Extracted entries section start
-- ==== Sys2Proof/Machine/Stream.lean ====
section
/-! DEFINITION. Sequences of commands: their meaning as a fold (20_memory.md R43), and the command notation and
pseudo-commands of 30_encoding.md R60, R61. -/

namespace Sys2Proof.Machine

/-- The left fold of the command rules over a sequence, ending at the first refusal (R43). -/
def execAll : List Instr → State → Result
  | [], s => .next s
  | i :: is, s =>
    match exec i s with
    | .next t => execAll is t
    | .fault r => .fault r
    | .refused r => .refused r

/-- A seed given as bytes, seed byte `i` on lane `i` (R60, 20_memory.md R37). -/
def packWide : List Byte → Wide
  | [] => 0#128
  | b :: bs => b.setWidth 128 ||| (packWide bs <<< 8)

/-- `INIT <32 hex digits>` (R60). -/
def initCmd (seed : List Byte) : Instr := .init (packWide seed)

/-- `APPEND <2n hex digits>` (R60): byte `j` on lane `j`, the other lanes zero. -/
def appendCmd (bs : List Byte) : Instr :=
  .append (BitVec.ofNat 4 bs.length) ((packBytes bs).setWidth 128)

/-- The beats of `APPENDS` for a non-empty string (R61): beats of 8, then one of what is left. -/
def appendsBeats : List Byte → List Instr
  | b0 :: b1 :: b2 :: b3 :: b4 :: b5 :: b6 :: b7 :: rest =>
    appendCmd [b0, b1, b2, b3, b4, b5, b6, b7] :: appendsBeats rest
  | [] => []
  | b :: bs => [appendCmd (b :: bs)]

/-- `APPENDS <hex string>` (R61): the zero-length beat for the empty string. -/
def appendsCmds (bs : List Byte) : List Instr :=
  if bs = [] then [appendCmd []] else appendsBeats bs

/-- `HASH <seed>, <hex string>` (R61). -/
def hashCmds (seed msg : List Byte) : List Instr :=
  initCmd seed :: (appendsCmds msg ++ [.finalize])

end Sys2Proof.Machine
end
Extracted entries section end
Extracted entries section start
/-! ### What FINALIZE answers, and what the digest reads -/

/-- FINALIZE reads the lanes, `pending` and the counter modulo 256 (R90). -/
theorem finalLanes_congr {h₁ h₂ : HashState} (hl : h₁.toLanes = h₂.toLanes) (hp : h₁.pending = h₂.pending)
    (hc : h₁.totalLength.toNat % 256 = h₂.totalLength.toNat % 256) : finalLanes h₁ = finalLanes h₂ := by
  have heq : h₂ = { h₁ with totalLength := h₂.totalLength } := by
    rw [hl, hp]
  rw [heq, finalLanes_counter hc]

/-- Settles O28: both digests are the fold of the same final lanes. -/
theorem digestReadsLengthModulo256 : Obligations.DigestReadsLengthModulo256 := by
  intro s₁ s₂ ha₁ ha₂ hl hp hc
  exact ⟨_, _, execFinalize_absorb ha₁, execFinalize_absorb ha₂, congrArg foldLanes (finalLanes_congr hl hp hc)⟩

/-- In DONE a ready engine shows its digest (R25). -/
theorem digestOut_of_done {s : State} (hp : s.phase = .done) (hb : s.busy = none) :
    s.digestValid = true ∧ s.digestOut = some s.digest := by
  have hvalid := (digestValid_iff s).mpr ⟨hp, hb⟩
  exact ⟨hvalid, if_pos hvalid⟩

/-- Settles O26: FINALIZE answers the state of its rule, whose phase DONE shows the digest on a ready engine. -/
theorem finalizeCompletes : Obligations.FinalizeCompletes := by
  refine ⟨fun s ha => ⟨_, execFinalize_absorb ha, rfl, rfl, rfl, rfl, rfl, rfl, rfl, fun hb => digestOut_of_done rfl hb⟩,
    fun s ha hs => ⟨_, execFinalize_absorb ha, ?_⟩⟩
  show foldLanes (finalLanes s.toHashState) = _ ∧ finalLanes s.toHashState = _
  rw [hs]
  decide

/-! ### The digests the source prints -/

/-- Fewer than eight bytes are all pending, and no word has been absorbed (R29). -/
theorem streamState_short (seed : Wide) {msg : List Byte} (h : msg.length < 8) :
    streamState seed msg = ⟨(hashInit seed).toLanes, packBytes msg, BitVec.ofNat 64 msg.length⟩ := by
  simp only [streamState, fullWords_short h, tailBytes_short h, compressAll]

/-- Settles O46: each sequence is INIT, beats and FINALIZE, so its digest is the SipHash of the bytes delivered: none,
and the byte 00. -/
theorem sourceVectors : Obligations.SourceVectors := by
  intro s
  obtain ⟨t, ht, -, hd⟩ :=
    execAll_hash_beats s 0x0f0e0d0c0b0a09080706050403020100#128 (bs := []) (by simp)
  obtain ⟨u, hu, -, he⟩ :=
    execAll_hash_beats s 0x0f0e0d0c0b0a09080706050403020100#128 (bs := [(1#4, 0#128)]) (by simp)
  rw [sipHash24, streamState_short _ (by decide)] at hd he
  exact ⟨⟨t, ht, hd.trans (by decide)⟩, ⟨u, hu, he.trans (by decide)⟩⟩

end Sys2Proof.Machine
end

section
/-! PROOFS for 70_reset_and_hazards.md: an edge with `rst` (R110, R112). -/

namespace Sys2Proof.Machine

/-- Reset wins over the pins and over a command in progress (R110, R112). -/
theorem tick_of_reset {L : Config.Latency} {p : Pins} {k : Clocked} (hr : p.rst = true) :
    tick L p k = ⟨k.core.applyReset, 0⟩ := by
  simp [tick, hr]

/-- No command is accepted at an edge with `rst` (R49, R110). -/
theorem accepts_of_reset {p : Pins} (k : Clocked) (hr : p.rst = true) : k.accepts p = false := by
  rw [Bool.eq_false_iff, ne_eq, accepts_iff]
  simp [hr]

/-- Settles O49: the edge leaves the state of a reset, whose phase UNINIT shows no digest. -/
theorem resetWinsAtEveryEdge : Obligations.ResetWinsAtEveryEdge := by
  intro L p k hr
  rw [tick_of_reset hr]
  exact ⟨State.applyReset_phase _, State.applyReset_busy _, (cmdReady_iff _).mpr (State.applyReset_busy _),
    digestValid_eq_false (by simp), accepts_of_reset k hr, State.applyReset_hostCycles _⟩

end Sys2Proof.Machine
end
Extracted entries section end
Extracted entries section start
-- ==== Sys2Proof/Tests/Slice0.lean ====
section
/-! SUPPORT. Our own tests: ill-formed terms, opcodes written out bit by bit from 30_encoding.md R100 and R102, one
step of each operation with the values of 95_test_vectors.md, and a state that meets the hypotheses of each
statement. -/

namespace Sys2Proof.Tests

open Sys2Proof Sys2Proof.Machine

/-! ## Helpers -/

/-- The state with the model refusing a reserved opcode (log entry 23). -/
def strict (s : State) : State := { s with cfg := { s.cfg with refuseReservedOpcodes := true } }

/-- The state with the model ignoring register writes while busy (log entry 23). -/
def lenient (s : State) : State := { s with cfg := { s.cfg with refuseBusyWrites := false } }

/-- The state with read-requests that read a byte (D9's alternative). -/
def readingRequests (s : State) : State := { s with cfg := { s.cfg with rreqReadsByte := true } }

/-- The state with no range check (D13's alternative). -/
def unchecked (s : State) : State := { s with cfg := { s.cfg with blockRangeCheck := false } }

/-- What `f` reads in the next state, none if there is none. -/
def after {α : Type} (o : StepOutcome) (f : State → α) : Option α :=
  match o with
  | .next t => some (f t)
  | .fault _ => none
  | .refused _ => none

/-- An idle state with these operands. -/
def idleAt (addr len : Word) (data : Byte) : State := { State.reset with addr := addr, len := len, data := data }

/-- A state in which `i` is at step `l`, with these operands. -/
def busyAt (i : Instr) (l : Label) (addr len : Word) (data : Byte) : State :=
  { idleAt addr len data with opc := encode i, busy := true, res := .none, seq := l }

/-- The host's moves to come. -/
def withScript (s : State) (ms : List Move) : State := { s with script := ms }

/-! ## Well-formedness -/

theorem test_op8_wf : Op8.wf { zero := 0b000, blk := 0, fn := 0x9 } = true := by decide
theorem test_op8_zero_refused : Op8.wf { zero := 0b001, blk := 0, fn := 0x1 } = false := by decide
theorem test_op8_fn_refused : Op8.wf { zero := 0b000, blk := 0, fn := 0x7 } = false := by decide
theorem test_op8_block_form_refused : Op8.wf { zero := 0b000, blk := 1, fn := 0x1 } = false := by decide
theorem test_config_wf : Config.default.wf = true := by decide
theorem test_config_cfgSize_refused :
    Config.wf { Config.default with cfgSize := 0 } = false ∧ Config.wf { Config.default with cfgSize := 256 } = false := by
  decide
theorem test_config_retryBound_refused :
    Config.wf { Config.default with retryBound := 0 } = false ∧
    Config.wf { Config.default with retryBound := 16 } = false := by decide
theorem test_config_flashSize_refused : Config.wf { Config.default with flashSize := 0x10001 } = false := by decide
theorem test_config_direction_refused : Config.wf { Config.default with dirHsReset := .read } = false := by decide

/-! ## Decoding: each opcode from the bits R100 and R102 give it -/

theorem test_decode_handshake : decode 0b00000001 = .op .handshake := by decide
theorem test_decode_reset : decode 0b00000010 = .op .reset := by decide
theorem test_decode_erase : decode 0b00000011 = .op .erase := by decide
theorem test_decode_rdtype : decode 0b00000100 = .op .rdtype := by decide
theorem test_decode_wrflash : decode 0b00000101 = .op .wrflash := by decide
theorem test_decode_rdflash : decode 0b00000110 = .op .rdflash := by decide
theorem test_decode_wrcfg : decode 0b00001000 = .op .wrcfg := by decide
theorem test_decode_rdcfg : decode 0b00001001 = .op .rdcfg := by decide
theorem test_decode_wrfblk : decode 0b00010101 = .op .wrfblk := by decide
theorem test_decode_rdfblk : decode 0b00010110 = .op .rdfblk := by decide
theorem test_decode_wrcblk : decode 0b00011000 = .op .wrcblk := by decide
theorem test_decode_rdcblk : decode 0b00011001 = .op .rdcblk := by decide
Extracted entries section end
What the exercise asks> Only the lines above from the line containing "s.digestValid = true" through the line containing "absorbed (R29). -/" should be retyped, exactly and with both ends included.

Response for this exercise>
    s.digestValid = true ∧ s.digestOut = some s.digest := by
  have hvalid := (digestValid_iff s).mpr ⟨hp, hb⟩
  exact ⟨hvalid, if_pos hvalid⟩

/-- Settles O26: FINALIZE answers the state of its rule, whose phase DONE shows the digest on a ready engine. -/
theorem finalizeCompletes : Obligations.FinalizeCompletes := by
  refine ⟨fun s ha => ⟨_, execFinalize_absorb ha, rfl, rfl, rfl, rfl, rfl, rfl, rfl, fun hb => digestOut_of_done rfl hb⟩,
    fun s ha hs => ⟨_, execFinalize_absorb ha, ?_⟩⟩
  show foldLanes (finalLanes s.toHashState) = _ ∧ finalLanes s.toHashState = _
  rw [hs]
  decide

/-! ### The digests the source prints -/

/-- Fewer than eight bytes are all pending, and no word has been absorbed (R29). -/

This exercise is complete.